--- WHAT IS BEING ASKED ---
Lines from the start of the data through the line containing "def satInc (m" must be given again exactly. Leave the others out.

--- SOURCE MATERIAL ---
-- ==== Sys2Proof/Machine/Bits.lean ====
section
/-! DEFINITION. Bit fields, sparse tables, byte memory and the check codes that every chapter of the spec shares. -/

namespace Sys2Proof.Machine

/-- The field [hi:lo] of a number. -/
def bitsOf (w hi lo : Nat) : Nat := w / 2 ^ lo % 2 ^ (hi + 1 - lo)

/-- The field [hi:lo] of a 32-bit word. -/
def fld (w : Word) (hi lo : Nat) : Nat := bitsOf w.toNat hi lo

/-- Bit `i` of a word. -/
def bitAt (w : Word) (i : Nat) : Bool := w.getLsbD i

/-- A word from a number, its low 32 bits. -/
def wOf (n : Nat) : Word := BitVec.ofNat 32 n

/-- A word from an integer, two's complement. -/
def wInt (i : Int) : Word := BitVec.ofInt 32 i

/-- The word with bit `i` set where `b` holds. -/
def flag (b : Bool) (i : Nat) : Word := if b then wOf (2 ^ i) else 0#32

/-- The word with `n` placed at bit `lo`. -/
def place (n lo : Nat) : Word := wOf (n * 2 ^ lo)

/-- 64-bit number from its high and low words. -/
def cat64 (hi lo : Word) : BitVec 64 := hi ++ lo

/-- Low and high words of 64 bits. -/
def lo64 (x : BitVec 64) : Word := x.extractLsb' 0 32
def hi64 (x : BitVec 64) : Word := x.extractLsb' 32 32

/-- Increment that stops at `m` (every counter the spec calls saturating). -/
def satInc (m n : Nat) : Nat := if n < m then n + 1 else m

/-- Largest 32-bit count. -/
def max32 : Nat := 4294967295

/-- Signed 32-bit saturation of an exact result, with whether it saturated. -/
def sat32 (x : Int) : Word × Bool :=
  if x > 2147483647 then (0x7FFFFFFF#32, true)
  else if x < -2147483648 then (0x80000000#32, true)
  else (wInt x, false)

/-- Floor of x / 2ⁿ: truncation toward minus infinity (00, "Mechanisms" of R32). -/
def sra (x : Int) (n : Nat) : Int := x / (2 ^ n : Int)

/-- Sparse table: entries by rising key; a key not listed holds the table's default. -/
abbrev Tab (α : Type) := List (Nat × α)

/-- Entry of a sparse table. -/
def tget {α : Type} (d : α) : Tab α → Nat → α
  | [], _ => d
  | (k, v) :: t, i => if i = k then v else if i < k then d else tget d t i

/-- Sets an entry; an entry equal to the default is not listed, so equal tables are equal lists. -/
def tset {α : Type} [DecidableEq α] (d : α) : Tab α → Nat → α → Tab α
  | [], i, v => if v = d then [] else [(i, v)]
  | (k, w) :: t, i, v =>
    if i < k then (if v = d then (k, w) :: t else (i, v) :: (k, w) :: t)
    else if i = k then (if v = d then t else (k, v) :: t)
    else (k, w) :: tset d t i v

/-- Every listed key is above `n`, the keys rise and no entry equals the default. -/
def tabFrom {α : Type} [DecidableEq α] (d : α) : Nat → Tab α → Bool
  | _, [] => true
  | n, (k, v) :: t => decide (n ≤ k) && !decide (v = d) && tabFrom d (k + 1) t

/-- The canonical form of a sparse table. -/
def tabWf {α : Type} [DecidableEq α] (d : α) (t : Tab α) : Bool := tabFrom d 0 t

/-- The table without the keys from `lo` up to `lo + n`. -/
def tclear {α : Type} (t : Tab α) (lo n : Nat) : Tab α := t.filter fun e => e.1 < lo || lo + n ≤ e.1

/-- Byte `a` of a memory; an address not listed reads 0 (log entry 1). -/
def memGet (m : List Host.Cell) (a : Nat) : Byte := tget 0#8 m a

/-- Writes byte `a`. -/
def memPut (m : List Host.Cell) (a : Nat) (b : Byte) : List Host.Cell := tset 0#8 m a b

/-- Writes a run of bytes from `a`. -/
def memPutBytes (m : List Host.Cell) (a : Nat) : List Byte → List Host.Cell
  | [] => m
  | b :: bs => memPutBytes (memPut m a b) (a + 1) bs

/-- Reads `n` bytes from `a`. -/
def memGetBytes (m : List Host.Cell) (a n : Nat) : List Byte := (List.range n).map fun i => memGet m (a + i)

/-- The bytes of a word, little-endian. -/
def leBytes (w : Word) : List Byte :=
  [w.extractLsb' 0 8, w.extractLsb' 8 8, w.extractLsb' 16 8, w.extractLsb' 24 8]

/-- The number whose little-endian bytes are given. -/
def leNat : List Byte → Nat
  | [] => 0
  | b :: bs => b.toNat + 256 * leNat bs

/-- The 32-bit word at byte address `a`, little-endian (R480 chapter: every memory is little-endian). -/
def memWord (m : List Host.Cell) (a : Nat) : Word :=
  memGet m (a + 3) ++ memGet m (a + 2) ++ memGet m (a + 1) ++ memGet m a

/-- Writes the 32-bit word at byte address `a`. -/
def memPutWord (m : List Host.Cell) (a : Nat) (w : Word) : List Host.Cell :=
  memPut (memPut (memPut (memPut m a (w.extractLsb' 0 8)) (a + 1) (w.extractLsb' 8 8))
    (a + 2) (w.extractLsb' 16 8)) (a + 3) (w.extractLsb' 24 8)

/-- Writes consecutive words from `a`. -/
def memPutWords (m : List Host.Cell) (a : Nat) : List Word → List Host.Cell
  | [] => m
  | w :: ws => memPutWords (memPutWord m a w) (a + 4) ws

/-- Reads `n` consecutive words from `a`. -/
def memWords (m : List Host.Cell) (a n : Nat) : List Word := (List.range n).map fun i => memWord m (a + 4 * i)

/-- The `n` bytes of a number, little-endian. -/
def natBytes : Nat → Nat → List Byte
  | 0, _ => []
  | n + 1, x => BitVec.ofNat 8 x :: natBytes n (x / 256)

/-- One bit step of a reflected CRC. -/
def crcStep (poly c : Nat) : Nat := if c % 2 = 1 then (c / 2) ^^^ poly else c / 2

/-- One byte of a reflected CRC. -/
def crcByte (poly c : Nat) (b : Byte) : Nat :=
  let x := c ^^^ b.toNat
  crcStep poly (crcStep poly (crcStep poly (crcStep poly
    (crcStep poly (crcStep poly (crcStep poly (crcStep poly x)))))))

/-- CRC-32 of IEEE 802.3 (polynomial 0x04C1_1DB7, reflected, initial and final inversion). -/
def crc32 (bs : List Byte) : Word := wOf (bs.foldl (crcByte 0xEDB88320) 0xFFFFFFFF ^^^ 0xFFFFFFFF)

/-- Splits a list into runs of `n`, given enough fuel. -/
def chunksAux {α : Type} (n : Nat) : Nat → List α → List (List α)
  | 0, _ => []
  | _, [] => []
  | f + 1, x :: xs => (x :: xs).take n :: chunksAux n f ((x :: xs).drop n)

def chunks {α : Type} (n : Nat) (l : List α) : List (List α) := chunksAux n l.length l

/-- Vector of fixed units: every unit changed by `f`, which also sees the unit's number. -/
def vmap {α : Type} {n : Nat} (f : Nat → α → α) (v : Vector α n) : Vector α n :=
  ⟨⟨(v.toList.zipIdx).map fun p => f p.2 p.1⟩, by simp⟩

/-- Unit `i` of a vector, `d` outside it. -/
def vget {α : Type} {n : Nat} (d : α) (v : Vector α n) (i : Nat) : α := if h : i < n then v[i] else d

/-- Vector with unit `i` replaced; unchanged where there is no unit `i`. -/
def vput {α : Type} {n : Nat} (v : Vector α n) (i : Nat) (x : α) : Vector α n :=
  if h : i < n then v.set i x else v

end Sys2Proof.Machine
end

--- THE ANSWER ---
-- ==== Sys2Proof/Machine/Bits.lean ====
section
/-! DEFINITION. Bit fields, sparse tables, byte memory and the check codes that every chapter of the spec shares. -/

namespace Sys2Proof.Machine

/-- The field [hi:lo] of a number. -/
def bitsOf (w hi lo : Nat) : Nat := w / 2 ^ lo % 2 ^ (hi + 1 - lo)

/-- The field [hi:lo] of a 32-bit word. -/
def fld (w : Word) (hi lo : Nat) : Nat := bitsOf w.toNat hi lo

/-- Bit `i` of a word. -/
def bitAt (w : Word) (i : Nat) : Bool := w.getLsbD i

/-- A word from a number, its low 32 bits. -/
def wOf (n : Nat) : Word := BitVec.ofNat 32 n

/-- A word from an integer, two's complement. -/
def wInt (i : Int) : Word := BitVec.ofInt 32 i

/-- The word with bit `i` set where `b` holds. -/
def flag (b : Bool) (i : Nat) : Word := if b then wOf (2 ^ i) else 0#32

/-- The word with `n` placed at bit `lo`. -/
def place (n lo : Nat) : Word := wOf (n * 2 ^ lo)

/-- 64-bit number from its high and low words. -/
def cat64 (hi lo : Word) : BitVec 64 := hi ++ lo

/-- Low and high words of 64 bits. -/
def lo64 (x : BitVec 64) : Word := x.extractLsb' 0 32
def hi64 (x : BitVec 64) : Word := x.extractLsb' 32 32

/-- Increment that stops at `m` (every counter the spec calls saturating). -/
def satInc (m n : Nat) : Nat := if n < m then n + 1 else m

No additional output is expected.